Directions for this task: How many lines below hold "that"? Answer with only the number.
* * * * * * * * *
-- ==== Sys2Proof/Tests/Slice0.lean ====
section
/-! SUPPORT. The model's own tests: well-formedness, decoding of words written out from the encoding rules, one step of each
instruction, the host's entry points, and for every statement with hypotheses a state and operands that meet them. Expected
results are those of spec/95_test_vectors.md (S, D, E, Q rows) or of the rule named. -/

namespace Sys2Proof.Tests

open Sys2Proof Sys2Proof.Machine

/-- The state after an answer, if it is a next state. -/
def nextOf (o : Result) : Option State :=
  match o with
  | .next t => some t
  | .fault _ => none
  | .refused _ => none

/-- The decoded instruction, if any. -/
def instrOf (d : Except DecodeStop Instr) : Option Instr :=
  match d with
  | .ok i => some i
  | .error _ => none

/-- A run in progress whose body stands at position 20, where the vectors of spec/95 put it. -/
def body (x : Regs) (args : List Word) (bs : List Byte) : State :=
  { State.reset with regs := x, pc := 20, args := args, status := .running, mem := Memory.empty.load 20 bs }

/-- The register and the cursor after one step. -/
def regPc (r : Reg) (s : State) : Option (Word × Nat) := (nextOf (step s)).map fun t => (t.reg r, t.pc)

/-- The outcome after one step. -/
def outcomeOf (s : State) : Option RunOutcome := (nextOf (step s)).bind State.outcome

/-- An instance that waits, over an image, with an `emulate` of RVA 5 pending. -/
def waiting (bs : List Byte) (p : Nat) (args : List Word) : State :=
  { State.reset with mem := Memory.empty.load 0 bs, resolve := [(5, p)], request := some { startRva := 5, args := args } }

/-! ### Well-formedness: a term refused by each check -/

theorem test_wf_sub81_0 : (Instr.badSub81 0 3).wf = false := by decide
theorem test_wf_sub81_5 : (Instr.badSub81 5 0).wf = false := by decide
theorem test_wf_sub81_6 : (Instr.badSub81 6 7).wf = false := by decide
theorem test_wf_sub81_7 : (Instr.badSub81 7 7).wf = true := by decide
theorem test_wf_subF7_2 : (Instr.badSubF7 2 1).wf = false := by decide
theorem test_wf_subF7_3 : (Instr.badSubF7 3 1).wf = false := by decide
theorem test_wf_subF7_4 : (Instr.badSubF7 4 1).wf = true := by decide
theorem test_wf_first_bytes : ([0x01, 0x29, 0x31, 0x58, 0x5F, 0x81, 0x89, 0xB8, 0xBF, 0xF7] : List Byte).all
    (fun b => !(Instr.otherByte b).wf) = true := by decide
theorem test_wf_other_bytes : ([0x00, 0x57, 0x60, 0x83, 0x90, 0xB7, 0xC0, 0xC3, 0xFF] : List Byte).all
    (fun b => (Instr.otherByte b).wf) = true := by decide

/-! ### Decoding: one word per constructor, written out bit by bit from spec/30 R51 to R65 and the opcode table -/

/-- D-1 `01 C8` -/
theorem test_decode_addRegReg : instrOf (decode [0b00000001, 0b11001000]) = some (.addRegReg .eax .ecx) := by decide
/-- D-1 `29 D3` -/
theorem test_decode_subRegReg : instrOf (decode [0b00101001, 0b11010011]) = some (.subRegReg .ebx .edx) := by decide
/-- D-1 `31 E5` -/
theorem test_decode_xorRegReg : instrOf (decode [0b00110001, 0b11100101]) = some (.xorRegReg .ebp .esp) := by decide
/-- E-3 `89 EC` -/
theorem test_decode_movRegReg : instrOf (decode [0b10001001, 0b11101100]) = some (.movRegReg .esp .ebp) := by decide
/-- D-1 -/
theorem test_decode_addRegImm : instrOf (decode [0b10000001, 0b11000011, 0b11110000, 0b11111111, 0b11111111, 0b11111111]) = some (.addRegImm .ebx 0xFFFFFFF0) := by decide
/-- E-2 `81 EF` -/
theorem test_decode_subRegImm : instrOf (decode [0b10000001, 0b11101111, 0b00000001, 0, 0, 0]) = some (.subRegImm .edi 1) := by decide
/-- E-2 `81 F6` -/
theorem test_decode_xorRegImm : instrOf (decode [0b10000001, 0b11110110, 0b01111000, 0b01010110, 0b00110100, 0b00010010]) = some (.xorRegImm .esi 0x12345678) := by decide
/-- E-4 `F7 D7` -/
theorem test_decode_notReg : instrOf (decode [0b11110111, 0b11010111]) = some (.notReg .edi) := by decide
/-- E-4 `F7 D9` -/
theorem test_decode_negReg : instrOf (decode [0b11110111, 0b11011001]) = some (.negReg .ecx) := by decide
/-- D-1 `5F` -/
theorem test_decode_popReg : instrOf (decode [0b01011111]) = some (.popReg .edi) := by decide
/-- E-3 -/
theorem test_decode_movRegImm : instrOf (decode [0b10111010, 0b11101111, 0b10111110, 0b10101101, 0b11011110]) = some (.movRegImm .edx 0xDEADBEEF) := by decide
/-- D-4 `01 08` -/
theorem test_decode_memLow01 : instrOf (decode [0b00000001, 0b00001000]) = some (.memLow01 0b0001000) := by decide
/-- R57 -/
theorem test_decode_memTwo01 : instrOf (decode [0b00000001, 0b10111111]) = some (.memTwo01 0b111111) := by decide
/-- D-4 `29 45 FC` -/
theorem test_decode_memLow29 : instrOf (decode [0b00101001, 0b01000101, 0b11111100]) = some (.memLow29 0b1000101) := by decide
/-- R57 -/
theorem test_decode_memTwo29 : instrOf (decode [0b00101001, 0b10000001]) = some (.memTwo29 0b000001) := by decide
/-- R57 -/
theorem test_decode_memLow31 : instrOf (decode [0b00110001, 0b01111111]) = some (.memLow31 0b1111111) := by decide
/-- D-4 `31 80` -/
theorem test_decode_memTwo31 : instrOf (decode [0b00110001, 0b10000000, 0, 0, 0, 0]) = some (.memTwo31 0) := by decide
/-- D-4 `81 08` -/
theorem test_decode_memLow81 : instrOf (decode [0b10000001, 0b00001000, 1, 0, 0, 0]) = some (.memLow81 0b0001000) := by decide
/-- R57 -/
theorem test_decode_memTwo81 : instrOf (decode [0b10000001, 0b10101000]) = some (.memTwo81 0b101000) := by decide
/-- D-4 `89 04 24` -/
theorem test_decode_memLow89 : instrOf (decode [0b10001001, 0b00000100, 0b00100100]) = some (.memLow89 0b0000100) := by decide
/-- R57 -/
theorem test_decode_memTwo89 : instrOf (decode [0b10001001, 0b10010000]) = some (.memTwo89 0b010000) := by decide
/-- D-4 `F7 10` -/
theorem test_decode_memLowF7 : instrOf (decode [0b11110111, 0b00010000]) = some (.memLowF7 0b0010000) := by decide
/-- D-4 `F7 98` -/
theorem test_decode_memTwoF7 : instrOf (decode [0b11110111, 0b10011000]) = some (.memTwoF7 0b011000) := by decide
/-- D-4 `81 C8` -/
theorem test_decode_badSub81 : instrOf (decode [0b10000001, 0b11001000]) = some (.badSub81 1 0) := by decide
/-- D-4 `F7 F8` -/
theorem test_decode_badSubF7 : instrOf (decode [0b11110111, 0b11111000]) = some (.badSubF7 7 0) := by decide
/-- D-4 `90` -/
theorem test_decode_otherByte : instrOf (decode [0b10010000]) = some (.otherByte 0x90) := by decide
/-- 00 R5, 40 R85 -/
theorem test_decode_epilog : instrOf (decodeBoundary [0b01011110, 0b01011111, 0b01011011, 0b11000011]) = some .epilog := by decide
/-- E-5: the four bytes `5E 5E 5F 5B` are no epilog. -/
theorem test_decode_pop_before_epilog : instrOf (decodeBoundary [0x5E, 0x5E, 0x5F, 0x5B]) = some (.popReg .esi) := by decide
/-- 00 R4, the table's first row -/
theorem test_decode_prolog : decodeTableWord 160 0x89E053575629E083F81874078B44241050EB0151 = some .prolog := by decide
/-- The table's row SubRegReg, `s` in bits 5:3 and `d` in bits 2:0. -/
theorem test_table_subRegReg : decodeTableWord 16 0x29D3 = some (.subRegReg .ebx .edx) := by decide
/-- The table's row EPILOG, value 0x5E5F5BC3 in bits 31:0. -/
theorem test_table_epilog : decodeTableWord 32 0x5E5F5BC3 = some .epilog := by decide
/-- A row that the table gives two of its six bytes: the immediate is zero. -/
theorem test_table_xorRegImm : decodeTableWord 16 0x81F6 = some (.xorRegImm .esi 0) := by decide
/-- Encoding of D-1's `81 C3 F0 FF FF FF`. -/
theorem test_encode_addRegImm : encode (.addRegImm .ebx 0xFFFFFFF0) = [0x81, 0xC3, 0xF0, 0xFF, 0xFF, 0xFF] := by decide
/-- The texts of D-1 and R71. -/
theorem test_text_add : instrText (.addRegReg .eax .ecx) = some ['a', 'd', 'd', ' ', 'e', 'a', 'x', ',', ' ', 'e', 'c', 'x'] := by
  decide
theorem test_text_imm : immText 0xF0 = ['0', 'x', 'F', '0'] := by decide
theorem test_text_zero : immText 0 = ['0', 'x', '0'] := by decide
* * * * * * * * *
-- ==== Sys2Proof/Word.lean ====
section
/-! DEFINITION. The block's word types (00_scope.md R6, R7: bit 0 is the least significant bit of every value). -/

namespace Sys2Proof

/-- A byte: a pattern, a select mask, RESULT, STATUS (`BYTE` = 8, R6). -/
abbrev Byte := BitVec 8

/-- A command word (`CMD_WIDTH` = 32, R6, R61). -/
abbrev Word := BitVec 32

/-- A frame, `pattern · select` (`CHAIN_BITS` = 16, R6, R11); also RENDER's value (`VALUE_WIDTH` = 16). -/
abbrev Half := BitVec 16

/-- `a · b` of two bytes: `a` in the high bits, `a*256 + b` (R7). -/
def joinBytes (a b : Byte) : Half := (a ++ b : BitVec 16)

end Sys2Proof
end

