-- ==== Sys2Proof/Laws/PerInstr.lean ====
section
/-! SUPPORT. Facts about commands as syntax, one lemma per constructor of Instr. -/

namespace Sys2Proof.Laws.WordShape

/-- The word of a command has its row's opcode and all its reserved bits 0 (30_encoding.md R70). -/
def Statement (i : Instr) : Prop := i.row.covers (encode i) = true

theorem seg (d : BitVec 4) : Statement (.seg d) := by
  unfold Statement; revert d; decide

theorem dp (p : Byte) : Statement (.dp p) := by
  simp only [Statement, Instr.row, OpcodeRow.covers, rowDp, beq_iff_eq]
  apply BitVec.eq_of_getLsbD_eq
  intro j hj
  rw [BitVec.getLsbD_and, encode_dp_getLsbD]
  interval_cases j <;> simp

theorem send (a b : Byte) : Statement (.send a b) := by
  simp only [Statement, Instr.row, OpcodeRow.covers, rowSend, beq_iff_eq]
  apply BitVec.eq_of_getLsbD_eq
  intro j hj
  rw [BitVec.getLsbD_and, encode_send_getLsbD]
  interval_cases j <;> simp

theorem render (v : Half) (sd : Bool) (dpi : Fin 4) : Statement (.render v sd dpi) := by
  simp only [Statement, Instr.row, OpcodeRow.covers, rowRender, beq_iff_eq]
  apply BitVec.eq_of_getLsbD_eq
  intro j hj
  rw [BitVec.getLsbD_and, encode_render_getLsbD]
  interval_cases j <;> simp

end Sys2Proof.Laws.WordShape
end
* * * * * * * * *
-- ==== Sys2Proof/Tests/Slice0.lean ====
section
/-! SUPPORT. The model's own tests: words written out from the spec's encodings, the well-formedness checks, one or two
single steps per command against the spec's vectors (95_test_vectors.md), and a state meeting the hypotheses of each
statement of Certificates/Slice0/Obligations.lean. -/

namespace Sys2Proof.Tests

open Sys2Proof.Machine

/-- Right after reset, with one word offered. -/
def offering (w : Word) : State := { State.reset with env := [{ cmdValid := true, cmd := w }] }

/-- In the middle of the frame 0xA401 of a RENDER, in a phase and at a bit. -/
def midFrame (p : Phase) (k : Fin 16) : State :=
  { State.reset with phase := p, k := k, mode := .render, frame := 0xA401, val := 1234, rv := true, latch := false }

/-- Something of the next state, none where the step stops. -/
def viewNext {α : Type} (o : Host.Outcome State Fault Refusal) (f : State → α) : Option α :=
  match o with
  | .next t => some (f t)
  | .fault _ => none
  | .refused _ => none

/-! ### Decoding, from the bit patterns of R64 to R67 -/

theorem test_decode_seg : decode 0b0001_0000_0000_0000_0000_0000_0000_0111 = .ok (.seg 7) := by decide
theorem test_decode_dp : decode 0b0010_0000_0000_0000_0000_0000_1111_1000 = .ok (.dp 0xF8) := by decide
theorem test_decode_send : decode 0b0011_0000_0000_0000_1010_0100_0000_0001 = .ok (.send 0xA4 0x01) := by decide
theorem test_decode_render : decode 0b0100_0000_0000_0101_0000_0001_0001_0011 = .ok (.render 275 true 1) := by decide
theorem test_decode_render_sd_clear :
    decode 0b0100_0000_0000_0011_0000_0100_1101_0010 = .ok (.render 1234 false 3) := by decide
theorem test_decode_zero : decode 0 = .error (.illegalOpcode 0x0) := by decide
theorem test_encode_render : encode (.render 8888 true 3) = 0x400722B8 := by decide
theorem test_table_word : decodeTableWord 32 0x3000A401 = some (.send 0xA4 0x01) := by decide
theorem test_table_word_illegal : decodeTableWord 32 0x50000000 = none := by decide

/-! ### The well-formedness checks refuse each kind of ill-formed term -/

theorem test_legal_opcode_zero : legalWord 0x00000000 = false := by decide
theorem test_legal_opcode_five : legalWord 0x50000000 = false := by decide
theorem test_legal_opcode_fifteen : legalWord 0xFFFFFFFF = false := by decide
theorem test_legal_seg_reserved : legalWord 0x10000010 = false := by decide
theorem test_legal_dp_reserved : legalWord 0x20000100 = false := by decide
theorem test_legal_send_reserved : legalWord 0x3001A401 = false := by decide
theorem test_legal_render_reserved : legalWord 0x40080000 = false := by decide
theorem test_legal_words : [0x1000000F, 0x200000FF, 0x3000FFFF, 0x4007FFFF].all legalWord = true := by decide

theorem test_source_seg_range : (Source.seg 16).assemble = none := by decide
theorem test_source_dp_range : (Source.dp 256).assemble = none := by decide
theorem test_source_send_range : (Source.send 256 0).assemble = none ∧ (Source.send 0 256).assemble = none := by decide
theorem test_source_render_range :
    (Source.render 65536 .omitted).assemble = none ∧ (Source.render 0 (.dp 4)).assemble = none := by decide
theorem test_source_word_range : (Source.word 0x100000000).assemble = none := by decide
* * * * * * * * *
Solution for this task: 3